WHAT THE TASK REQUIRES –
Write out each line of the entries below that holds the word "execPublish".

TASK INPUT –
theorem execFenceWrite_keeps {a0 s : State} (h0 : Keeps a0 s) (c : CtxIx) (seq : Nat) : OutKeeps a0 (execFenceWrite c seq s) := by
  unfold execFenceWrite
  apply OutKeeps.next
  split
  · rename_i z0 z1 z2
    extract_lets x3
    have k4 : Keeps a0 x3 := by
      unfold x3
      apply startItem_keeps
      exact h0
    clear_value x3
    apply issued_keeps
    split
    · rename_i z5
      apply flushRange_keeps
      exact k4
    · rename_i z6
      exact k4
  · rename_i z7 z8
    exact h0

theorem execFenceAcquire_keeps {a0 s : State} (h0 : Keeps a0 s) (c : CtxIx) (seq : Nat) : OutKeeps a0 (execFenceAcquire c seq s) := by
  unfold execFenceAcquire
  apply OutKeeps.next
  split
  · rename_i z0 z1 z2
    apply issued_keeps
    apply acquireRange_keeps
    apply startItem_keeps
    exact h0
  · rename_i z3 z4
    exact h0

theorem execFenceFull_keeps {a0 s : State} (h0 : Keeps a0 s) (c : CtxIx) (seq : Nat) : OutKeeps a0 (execFenceFull c seq s) := by
  unfold execFenceFull
  apply OutKeeps.next
  split
  · rename_i z0 z1 z2
    extract_lets x3
    have k4 : Keeps a0 x3 := by
      unfold x3
      apply startItem_keeps
      exact h0
    clear_value x3
    apply issued_keeps
    apply acquireRange_keeps
    split
    · rename_i z5
      apply flushRange_keeps
      exact k4
    · rename_i z6
      exact k4
  · rename_i z7 z8
    exact h0

theorem execHint_keeps {a0 s : State} (h0 : Keeps a0 s) (c : CtxIx) (seq : Nat) : OutKeeps a0 (execHint c seq s) := by
  unfold execHint
  apply OutKeeps.next
  split
  · rename_i z0 z1 z2
    apply issued_keeps
    apply recordHint_keeps
    apply startItem_keeps
    exact h0
  · rename_i z3 z4
    exact h0

theorem execNote_keeps {a0 s : State} (h0 : Keeps a0 s) (c : CtxIx) (seq : Nat) : OutKeeps a0 (execNote c seq s) := by
  unfold execNote
  apply OutKeeps.next
  split
  · rename_i z0 z1 z2
    apply endItem_keeps
    apply startItem_keeps
    exact h0
  · rename_i z3 z4
    exact h0

theorem execPinRelease_keeps {a0 s : State} (h0 : Keeps a0 s) (c : CtxIx) (seq : Nat) : OutKeeps a0 (execPinRelease c seq s) := by
  unfold execPinRelease
  apply OutKeeps.next
  split
  · rename_i z0 z1 z2
    apply endItem_keeps
    apply releasePins_keeps
    apply startItem_keeps
    exact h0
  · rename_i z3 z4
    exact h0

theorem execPublish_keeps {a0 s : State} (h0 : Keeps a0 s) (c : CtxIx) (seq : Nat) : OutKeeps a0 (execPublish c seq s) := by
  unfold execPublish
  apply OutKeeps.next
  split
  · rename_i z0 z1 z2
    apply addFlagged_keeps
    apply startItem_keeps
    exact h0
  · rename_i z3 z4
    exact h0

theorem waitRead_keeps {a0 s : State} (h0 : Keeps a0 s) (i : Item) (bs : List Byte) : Keeps a0 (waitRead s i bs) := by
  unfold waitRead
  extract_lets x0
  have k1 : Keeps a0 x0 := by
    unfold x0
    apply acquire_keeps
    exact h0
  clear_value x0
  split
  · rename_i z2
    apply endItem_keeps
    exact k1
  · rename_i z3
    apply forgetLine_keeps
    exact k1

theorem pollWait_keeps {a0 s : State} (h0 : Keeps a0 s) (i : Item) : Keeps a0 (pollWait s i) := by
  unfold pollWait
  split
  · rename_i z0 z1 z2 z3
    have k4 := Keeps.ofFst z3 (a := a0) (by
        apply itemRead_keeps
        exact h0)
    apply failItem_keeps
    exact k4
  · rename_i z5 z6 z7
    have k8 := Keeps.ofFst z7 (a := a0) (by
        apply itemRead_keeps
        exact h0)
    exact k8
  · rename_i z9 z10 z11 z12
    have k13 := Keeps.ofFst z12 (a := a0) (by
        apply itemRead_keeps
        exact h0)
    apply waitRead_keeps
    exact k13

theorem waitCame_keeps {a0 s : State} (h0 : Keeps a0 s) (r : ItemRef) : Keeps a0 (waitCame s r) := by
  unfold waitCame
  split
  · rename_i z0 z1 z2
    split
    · rename_i z3
      apply waitRead_keeps
      exact h0
    · rename_i z4
      exact h0
  · rename_i z5 z6
    exact h0

theorem execWait_keeps {a0 s : State} (h0 : Keeps a0 s) (c : CtxIx) (seq : Nat) : OutKeeps a0 (execWait c seq s) := by
  unfold execWait
  apply OutKeeps.next
  split
  · rename_i z0 z1 z2
    apply pollWait_keeps
    apply State.modItem_keeps
    apply startItem_keeps
    exact h0
  · rename_i z3 z4
    exact h0

theorem execMarkWaitPoll_keeps {a0 s : State} (h0 : Keeps a0 s) (c : CtxIx) (seq : Nat) : OutKeeps a0 (execMarkWaitPoll c seq s) := by
  unfold execMarkWaitPoll
  apply OutKeeps.next
  split
  · rename_i z0 z1 z2
    split
    · rename_i z3
      apply pollWait_keeps
      apply State.upTo_keeps
      exact h0
    · rename_i z4
      exact h0
  · rename_i z5 z6
    exact h0

/-! ## Machine/Attic.lean -/

theorem writeCopy_keeps {a0 s : State} (h0 : Keeps a0 s) (r : ItemRef) (head : Nat) (dataAt : Nat) (w0 : W64) (rest : List Byte) (bs : List Byte) : Keeps a0 (writeCopy s r head dataAt w0 rest bs).1 := by
  unfold writeCopy
  split
  · rename_i z0 z1 z2 z3
    have k4 := Keeps.ofFst z3 (a := a0) (by
        apply writeRanges_keeps
        exact h0)
    exact k4
  · rename_i z5 z6 z7
    have k8 := Keeps.ofFst z7 (a := a0) (by
        apply writeRanges_keeps
        exact h0)
    dsimp only
    apply addFlagged_keeps
    exact k8

theorem packCores_keeps {a0 s : State} (h0 : Keeps a0 s) (i : Item) (n : Nat) : Keeps a0 (packCores s i n).1 := by
  unfold packCores
  extract_lets x0
  have k1 : Keeps a0 x0 := by
    unfold x0
    split
    · rename_i z2
      split
      · rename_i z3 z4 z5
        apply takeCores_keeps
        exact h0
      · rename_i z6 z7
        exact h0
    · rename_i z8
      exact h0
  clear_value x0
  split
  · rename_i z9 z10 z11
    exact k1
  · rename_i z12 z13
    exact k1

theorem secureSource_keeps {a0 s : State} (h0 : Keeps a0 s) (i : Item) (d : SnapD) : Keeps a0 (secureSource s i d).1 := by
  unfold secureSource
  split
  · rename_i z0
    exact h0
  · rename_i z1
    split
    · rename_i z2 z3 z4 z5
      have k6 := Keeps.ofFst z5 (a := a0) (by
          apply readRecord_keeps
          exact h0)
      exact k6
    · rename_i z7 z8 z9
      have k10 := Keeps.ofFst z9 (a := a0) (by
          apply readRecord_keeps
          exact h0)
      exact k10
    · rename_i z11 z12 z13 z14
      have k15 := Keeps.ofFst z14 (a := a0) (by
          apply readRecord_keeps
          exact h0)
      exact k15

theorem advOf_keeps {a0 s : State} (h0 : Keeps a0 s) (v : SurvivalCfg) (d : SnapD) (version : Nat) : Keeps a0 (advOf s v d version).1 := by
  unfold advOf
  extract_lets x0
  clear_value x0
  split
  · rename_i z1 z2 z3 z4
    have k5 := Keeps.ofFst z4 (a := a0) (by
        apply heldRead_keeps
        exact h0)
    exact k5

theorem secureMirror_keeps {a0 s : State} (h0 : Keeps a0 s) (i : Item) (d : SnapD) (v : SurvivalCfg) (version : Nat) (adv : Nat) (bs : List Byte) : Keeps a0 (secureMirror s i d v version adv bs) := by
  unfold secureMirror
  extract_lets x0 x1 x2 x3 x4
  clear_value x0
  clear_value x1
  clear_value x2
  clear_value x3
  clear_value x4
  split
  · rename_i z5 z6 z7 z8
    have k9 := Keeps.ofFst z8 (a := a0) (by
        apply writeCopy_keeps
        exact h0)
    apply failItem_keeps
    exact k9
  · rename_i z10 z11 z12
    have k13 := Keeps.ofFst z12 (a := a0) (by
        apply writeCopy_keeps
        exact h0)
    split
    · rename_i z14 z15 z16 z17
      have k18 := Keeps.ofFst z17 (a := a0) (by
          split
          · rename_i z19
            apply writeCopy_keeps
            exact k13
          · rename_i z20
            exact k13)
      apply failItem_keeps
      exact k18
    · rename_i z21 z22 z23
      have k24 := Keeps.ofFst z23 (a := a0) (by
          split
          · rename_i z25
            apply writeCopy_keeps
            exact k13
          · rename_i z26
            exact k13)
      apply issued_keeps
      apply State.modItem_keeps
      exact k24

theorem secureParity_keeps {a0 s : State} (h0 : Keeps a0 s) (i : Item) (d : SnapD) (v : SurvivalCfg) (g : Group) (version : Nat) (adv : Nat) (bs : List Byte) : Keeps a0 (secureParity s i d v g version adv bs) := by
  unfold secureParity
  extract_lets x0 x1 x2
  clear_value x0
  clear_value x1
  clear_value x2
  split
  · rename_i z3 z4 z5 z6
    have k7 := Keeps.ofFst z6 (a := a0) (by
        apply writeCopy_keeps
        exact h0)
    apply failItem_keeps
    exact k7
  · rename_i z8 z9 z10
    have k11 := Keeps.ofFst z10 (a := a0) (by
        apply writeCopy_keeps
        exact h0)
    split
    · rename_i z12
      apply failItem_keeps
      exact k11
    · rename_i z13
      extract_lets x14 x15
      have k16 : Keeps a0 x14 := by
        unfold x14
        apply State.modItem_keeps
        exact k11
      clear_value x14
      clear_value x15
      exact Keeps.put k16

theorem sendParity_keeps {a0 s : State} (h0 : Keeps a0 s) (dev : Nat) (req : Nat) (tag : List Byte) (bs : List Byte) : Keeps a0 (sendParity s dev req tag bs) := by
  unfold sendParity
  extract_lets x0
  clear_value x0
  apply State.sendPacket_keeps
  exact h0

theorem sliceBytes_keeps {a0 s : State} (h0 : Keeps a0 s) (r : ItemRef) (d : SnapD) (dataAt : Nat) (n : Nat) (lo : Nat) (hi : Nat) : Keeps a0 (sliceBytes s r d dataAt n lo hi).1 := by
  unfold sliceBytes
  extract_lets x0
  clear_value x0
  split
  · rename_i z1 z2 z3 z4
    have k5 := Keeps.ofFst z4 (a := a0) (by
        apply itemRead_keeps
        exact h0)
    exact k5
  · rename_i z6 z7
    apply itemRead_keeps
    exact h0

theorem sendSlice_keeps {a0 s : State} (h0 : Keeps a0 s) (r : ItemRef) (d : SnapD) (v : SurvivalCfg) (g : Group) (h : Nat) (m : Nat) : Keeps a0 (sendSlice s r d v g h m).1 := by
  unfold sendSlice
  extract_lets x0
  clear_value x0
  split
  · rename_i z1 z2 z3 z4
    have k5 := Keeps.ofFst z4 (a := a0) (by
        apply sliceBytes_keeps
        exact h0)
    extract_lets x6
    clear_value x6
    dsimp only
    apply Keeps.fold
    · exact k5
    · intro y7 y8 y9
      apply sendParity_keeps
      exact y9
  · rename_i z10 z11
    apply sliceBytes_keeps
    exact h0

theorem pushSlice_keeps {a0 v1 : State} (h0 : Keeps a0 v1) (v0 : Nat) (v2 : ItemRef) (v3 : SnapD) (v4 : SurvivalCfg) (v5 : Group) (v6 : SliceSend) : Keeps a0 (pushSlice v0 v1 v2 v3 v4 v5 v6).1 := by
  induction v0 generalizing v1 v2 v3 v4 v5 v6 with
  | zero =>
    unfold pushSlice
    exact h0
  | succ n ih =>
    unfold pushSlice
    split
    · rename_i z0
      exact h0
    · rename_i z1
      split
      · rename_i z2 z3 z4 z5
        have k6 := Keeps.ofFst z5 (a := a0) (by
            apply sendSlice_keeps
            exact h0)
        apply ih
        exact k6
      · rename_i z7 z8 z9
        have k10 := Keeps.ofFst z9 (a := a0) (by
            apply sendSlice_keeps
            exact h0)
        exact k10
      · rename_i z11 z12 z13 z14
        have k15 := Keeps.ofFst z14 (a := a0) (by
            apply sendSlice_keeps
            exact h0)
        exact k15

theorem pushSlices_keeps {a0 s : State} (h0 : Keeps a0 s) (i : Item) (d : SnapD) (v : SurvivalCfg) (g : Group) (xs : List SliceSend) : Keeps a0 (pushSlices s i d v g xs).1 := by
  unfold pushSlices
  split
  · rename_i z0
    exact h0
  · rename_i z1
    apply Keeps.foldFst
    · exact h0
    · intro y2 y3 y4
      split
      · rename_i z5 z6 z7 z8 z9
        have k10 := Keeps.ofFst z9 (a := a0) (by
            apply pushSlice_keeps
            exact y4)
        exact k10

theorem foldChunks_keeps {a0 v1 : State} (h0 : Keeps a0 v1) (v0 : Nat) (v2 : ItemRef) (v3 : SnapD) (v4 : SurvivalCfg) (v5 : Group) (v6 : Nat) : Keeps a0 (foldChunks v0 v1 v2 v3 v4 v5 v6).1 := by
  induction v0 generalizing v1 v2 v3 v4 v5 v6 with
  | zero =>
    unfold foldChunks
    exact h0
  | succ n ih =>
    unfold foldChunks
    extract_lets x0 x1 x2
    clear_value x0
    clear_value x1
    clear_value x2
    split
    · rename_i z3
      exact h0
    · rename_i z4
      split
      · rename_i z5 z6 z7 z8
        have k9 := Keeps.ofFst z8 (a := a0) (by
            apply itemWrite_keeps
            exact h0)
        extract_lets x10 x11 x12 x13
        have k14 : Keeps a0 x10 := by
          unfold x10
          split
          · rename_i z15 z16
            have k17 := Keeps.ofFst z8 (a := a0) (by
                apply itemWrite_keeps
                exact h0)
            apply failItem_keeps
            exact k9
          · rename_i z18
            have k19 := Keeps.ofFst z8 (a := a0) (by
                apply itemWrite_keeps
                exact h0)
            exact k9
        clear_value x10
        clear_value x11
        have k20 : Keeps a0 x12 := by
          unfold x12
          exact Keeps.put k14
        clear_value x12
        have k21 : Keeps a0 x13 := by
          unfold x13
          apply Keeps.fold
          · exact k20
          · intro y22 y23 y24
            apply sendParity_keeps
            exact y24
        clear_value x13
        apply ih
        exact k21

theorem modRun_keeps {a0 s : State} (h0 : Keeps a0 s) (r : ItemRef) (f : ParityRun → ParityRun) : Keeps a0 (modRun s r f) := by
  unfold modRun
  exact Keeps.put h0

RESPONSE TO THIS TASK –
theorem execPublish_keeps {a0 s : State} (h0 : Keeps a0 s) (c : CtxIx) (seq : Nat) : OutKeeps a0 (execPublish c seq s) := by
  unfold execPublish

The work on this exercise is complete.